-- ==== Sys2Proof/Machine/Symbols.lean ====
section
/-! DEFINITION. The symbol elements (44_symbol_decoder.md), with what the last of them starts: the inverse BWT
(45_inverse_bwt.md) and the block setup (46_output_fsm.md R381). A run is emitted by the symbol that ends it, as `Run(s)`
of R323 does: the digits before it only accumulate. -/

namespace Sys2Proof.Machine

/-! ### Group selection -/

/-- R296 finds no selector left. -/
def State.selectorsExhausted (s : State) : Bool :=
  s.sym.groupPos == 0 && decide ((s.sel.nSelectors.toNat : Int) ≤ (s.sym.groupNo + 1).toInt)

/-- R296 without its check: the next group if the current one is used up, and one symbol fewer left in it. -/
def State.takeFromGroup (s : State) : State :=
  if s.sym.groupPos = 0 then
    { s with sym := { s.sym with groupNo := s.sym.groupNo + 1, groupPos := BitVec.ofNat 6 (Config.groupSize - 1) } }
  else { s with sym := { s.sym with groupPos := s.sym.groupPos - 1 } }

/-! ### Runs -/

/-- One digit `d` (0 or 1) of R323's loop, the first one after its initialisation, then `RunOverrunCheck()` (R325). -/
def State.runDigit (d : Nat) (s : State) : State :=
  let len := if s.work.inRun then s.sym.runLen.toNat else 0
  let weight := if s.work.inRun then s.sym.runWeight.toNat else 1
  let t : State := { s with
    sym := { s.sym with runLen := BitVec.ofNat 21 (len + weight * (d + 1)), runWeight := BitVec.ofNat 21 (weight <<< 1) }
    work := { s.work with inRun := true } }
  if t.runOverrun then t.raise .blockOverrunRun else t.goto .symbols

/-- SYM_RUNA (R323). -/
def execSymRuna (s : State) : Result := .next (s.runDigit 0)

/-- SYM_RUNB (R323). -/
def execSymRunb (s : State) : Result := .next (s.runDigit 1)

/-- `EmitRun()` (R324), for a run that ends within the buffer (20_memory.md R85). -/
def State.emitRun (s : State) : Except Fault State :=
  let n := s.sym.runLen.toNat
  let at0 := s.sym.nblock.toNat
  let ch := s.runByte
  if at0 + n ≤ Config.bufCapacity then
    .ok { s with
      sym := { s.sym with
        freq := s.sym.freq.put ch.toNat (s.sym.freq.look ch.toNat + BitVec.ofNat 20 n)
        nblock := BitVec.ofNat 20 (at0 + n) }
      bwt := { s.bwt with ll8 := s.bwt.ll8.putAll ((List.range n).map fun k => (at0 + k, ch)) } }
  else .error (.indexOutOfRange .ll8)

/-- The end of `Run(s)` when control is inside a run (R323). -/
def State.endRun (s : State) : Except Fault State :=
  if s.work.inRun then do
    let t ← s.emitRun
    return { t with work := { t.work with inRun := false } }
  else .ok s

/-! ### Literals -/

/-- `Literal(s)` past its overrun check (R326). -/
def State.literal (v : Nat) (s : State) : Except Fault State :=
  let at0 := s.sym.nblock.toNat
  let k := s.sym.mtf.look (v - 1)
  let ch := s.map.seqToUnseq.look k.toNat
  if 1 ≤ v ∧ v ≤ 256 then
    if at0 < Config.bufCapacity then
      .ok { s with
        sym := { s.sym with
          mtf := moveToFront s.sym.mtf (v - 1)
          freq := s.sym.freq.put ch.toNat (s.sym.freq.look ch.toNat + 1)
          nblock := BitVec.ofNat 20 (at0 + 1) }
        bwt := { s.bwt with ll8 := s.bwt.ll8.put at0 ch } }
    else .error (.indexOutOfRange .ll8)
  else .error (.indexOutOfRange .mtf)

/-- SYM_MTFV (R326, R327). -/
def execSymMtfv (v : BitVec 9) (s : State) : Result := Result.ofExcept do
  let t ← s.endRun
  if t.literalOverrun then return t.raise .blockOverrunLiteral
  else
    let u ← t.literal v.toNat
    return u.goto .symbols

/-! ### The inverse BWT -/

/-- The number of block positions LL8 and TT may be indexed by (20_memory.md R85). -/
def State.blockBound (s : State) : Nat := min s.sym.nblock.toNat Config.bufCapacity

/-- The cumulative table (45_inverse_bwt.md R360). -/
def cumulate (freq cftab : Store 20) : Store 20 :=
  (List.range 256).foldl (fun m c => m.put (c + 1) (m.look c + freq.look c)) (cftab.put 0 0)

/-- One position of R361's loop; `acc` is TT and CFTAB. -/
def fillStep (bound : Nat) (ll8 : Store 8) (acc : Store 20 × Store 20) (i : Nat) : Except Fault (Store 20 × Store 20) := do
  let b ← loadAt .ll8 bound ll8 i
  let ch := b.toNat
  let tt ← storeAt .tt bound acc.1 (acc.2.look ch).toNat (BitVec.ofNat 20 i)
  return (tt, acc.2.put ch (acc.2.look ch + 1))

/-- `BuildSuccessors()` (R360, R361). -/
def State.buildSuccessors (s : State) : Except Fault State := do
  let r ← (List.range s.sym.nblock.toNat).foldlM (fillStep s.blockBound s.bwt.ll8) (s.bwt.tt, cumulate s.sym.freq s.bwt.cftab)
  return { s with bwt := { s.bwt with tt := r.1, cftab := r.2 } }

/-- `BlockSetup()` (46_output_fsm.md R381). -/
def State.blockSetup (s : State) : Except Fault State := do
  let first ← loadAt .tt s.blockBound s.bwt.tt s.blk.origPtr.toNat
  return ({ s with
    crc := { s.crc with blockCrc := Config.crcInit }
    cur := { tPos := first, consumed := 0, chCur := 256, chPrev := 256, runCount := 0, repCount := 0, repDone := 0,
             rNtogo := 0, rTpos := 0 } }.setSt s.partA).goto .output

/-- SYM_EOB (R322): the run before it ends, the origin pointer is checked (R329), the successors are built and the block
is set up (46_output_fsm.md R388). -/
def execSymEob (s : State) : Result := Result.ofExcept do
  let t ← s.endRun
  if t.badOrigPtr then return t.raise .originPointer
  else
    let u ← t.buildSuccessors
    u.blockSetup

end Sys2Proof.Machine
end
■ ■ ■ ■ ■
● TASK INSTRUCTIONS
Go through the listing above and copy each line where the string "Result" appears.

● WRITTEN REPLY
def execSymRuna (s : State) : Result := .next (s.runDigit 0)
def execSymRunb (s : State) : Result := .next (s.runDigit 1)
def execSymMtfv (v : BitVec 9) (s : State) : Result := Result.ofExcept do
def execSymEob (s : State) : Result := Result.ofExcept do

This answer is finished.